=== Stored items ===
◆ ◆ ◆ ◆ ◆

/-- The jobs of a session. Told that its ISSUE record is programmed it enters DERIVING. Its jobs are WK, AK, then for
each item the DERIVE of a DERIVED item, the CHECK and the WRAP, with the inputs of chapter 4. At the end of an unmarked
job a derived key stands in its key-area position (and its item is KEYED), a check value or a load block in its item,
which is CHECKED or WRAPPED; the next job is submitted, or the session enters LOADING and sends its first LOAD, staying
in DERIVING while it awaits a READY. A slot found DAMAGED at a grant, or made so by a double error in its key, ends the
session SPOILED(KEY-DAMAGED) (R12, R47 to R49, R57, R65 to R77, R150, R152, R153). -/
def Obligations.SessionJobs : Prop :=
  ∀ (s : State) (p : PortNo) (x : Session) (c : ProfileCopy), s.link.mode ≠ .shutdown → s.session? p = some x →
    x.profile = some c →
    let r : Fin 17 := ⟨p.val, by omega⟩
    let open' : Option Nat := x.items.findIdx? (fun e => !(e.state == .wrapped || e.state == .loaded))
    (x.phase = .allocating → x.record.isSome = true → ∀ rest, s.agenda = .issueProgrammed p :: rest →
      s.react? = some (State.derives { s with agenda := rest } p { x with phase := .deriving }))
    ∧ (∀ area : KeyArea, ∀ k : KeyKind, x.transportKind = some k →
      let serial := x.terminal.serial
      let twelve := List.replicate (12 - serial.length) 0x30 ++ serial.drop (serial.length - 12)
      let label := (x.label.getD []).take 8
      let blocks (kind : KeyKind) (tail : List Byte) : List (List Byte) := if kind = .a32 then [1 :: tail, 2 :: tail] else [1 :: tail]
      let transport (usage : Nat) (dest : Position) : Job := ⟨r, .slot c.contents.transport,
        .derive (blocks k (be 1 k.code ++ be 2 usage ++ twelve)) k dest⟩
      (area.wk = none → x.nextJob p area = some (transport 0x7701 .wk))
      ∧ (area.wk.isSome = true → area.ak = none → x.nextJob p area = some (transport 0x7702 .ak))
      ∧ (area.wk.isSome = true → area.ak.isSome = true →
        (open' = none → x.nextJob p area = none)
        ∧ ∀ n i e, open' = some n → c.contents.items[n]? = some i → x.items[n]? = some e →
          let key : KeySource := match i.source with | .fixed q => .slot q | .derived => .position (itemPosition n)
          let bits : List Byte := be 2 (8 * i.kind.length)
          (e.state = .opened → i.source = .derived → x.nextJob p area = some ⟨r, .slot c.contents.root, .derive
            (blocks i.kind (be 1 i.kind.code ++ be 2 i.usage ++ label ++ [0, 0] ++ bits)) i.kind (itemPosition n)⟩)
          ∧ ((e.state = .opened ∧ i.source ≠ .derived ∨ e.state = .keyed) → x.nextJob p area = some ⟨r, key, .check⟩)
          ∧ (e.state = .checked → x.nextJob p area = some ⟨r, key, .wrap ([1] ++ be 1 i.index ++ be 1 i.kind.code
            ++ be 1 (n + 1) ++ be 2 i.usage ++ bits) (e.check.getD [])⟩)))
    ∧ (∀ f : InFlight, s.engine.inFlight = some f → f.mark = .none → f.job.requester = r →
      let idle : State := { s with engine := s.engine.finish f }
      let at' (y : Session) (h : List Byte → ItemEntry → ItemEntry) (n : Nat) (out : List Byte) : Session :=
        { y with items := y.items.modify n (h out) }
      (∀ blocks kind dest, f.job.work = .derive blocks kind dest →
        let cipher := blocks.flatMap (aesEncrypt f.key)
        let b : State := idle.updPort p (fun q => { q with
          keyArea := q.keyArea.set dest ⟨kind, if kind = .d16 then adjustParity cipher else cipher⟩ })
        (dest = .wk ∨ dest = .ak → exec .jobEnd s = .next (State.settle (b.derives p x)))
        ∧ ∀ n, dest ≠ .wk → dest ≠ .ak → open' = some n → exec .jobEnd s = .next (State.settle (b.derives p
          (at' x (fun _ e => { e with state := .keyed }) n []))))
      ∧ (∀ n, f.job.work = .check → open' = some n → exec .jobEnd s = .next (State.settle (idle.derives p
        (at' x (fun out e => { e with state := .checked, check := some out }) n
          (if f.kind = .d16 then (tdesEncrypt f.key (List.replicate 8 0)).take 3
          else (aesEncrypt f.key (List.replicate 16 0)).take 3)))))
      ∧ ∀ n header check, f.job.work = .wrap header check → open' = some n →
        (f.key.length = 16 ∨ f.key.length = 32) →
        let c1 := aesEncrypt f.wk (xorBytes (f.key.take 16) (header ++ List.replicate 8 0))
        let c2 := aesEncrypt f.wk (xorBytes (f.key.drop 16) c1)
        let mask := header ++ check ++ List.replicate 5 0
        let block := if f.key.length = 16 then header ++ c1 ++ (aesEncrypt f.ak (xorBytes c1 mask)).take 4
          else header ++ c1 ++ c2 ++ (aesEncrypt f.ak (xorBytes c2 mask)).take 4
        exec .jobEnd s = .next (State.settle (idle.derives p
          (at' x (fun out e => { e with state := .wrapped, block := some out }) n block))))
    ∧ ∀ (j : Job) (i : SlotNo), s.agenda = [] → s.takeUp? = none → s.engine.granted? = some j → j.requester = r →
      j.source = .slot i → s.StatesSound →
      let b : State := { s with engine := (s.engine.grant j).promote r }
      let ends (b : State) : Prop := ∃ u, s.react? = some u
        ∧ SessionOver b u p x (x.endOf .spoiled .keyDamaged none (s.stateAfter p))
      ((s.slot i).state = .damaged →
        ((s.slot i).mem = SlotMem.clean ∨ (s.slot i).mem = SlotMem.clean.upd .key (fun _ => ⟨0, true, true⟩)) → ends b)
      ∧ ((s.slot i).state = .active ∨ (s.slot i).state = .suspended →
        (s.slot i).mem = SlotMem.clean.upd .key (fun _ => ⟨0, true, false⟩) →
        ends (State.flagged (b.setSlot i { s.slot i with
          state := .damaged, mem := SlotMem.clean.upd .key (fun _ => ⟨0, true, true⟩) }) (EventFlag.global .keyDamaged).single))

◆ ◆ ◆ ◆ ◆

=== WORK TO BE COMPLETED ===
In the data above, which lines have "phase"? Report each of them.

=== ANSWER FOR THIS EXERCISE ===
    (x.phase = .allocating → x.record.isSome = true → ∀ rest, s.agenda = .issueProgrammed p :: rest →
      s.react? = some (State.derives { s with agenda := rest } p { x with phase := .deriving }))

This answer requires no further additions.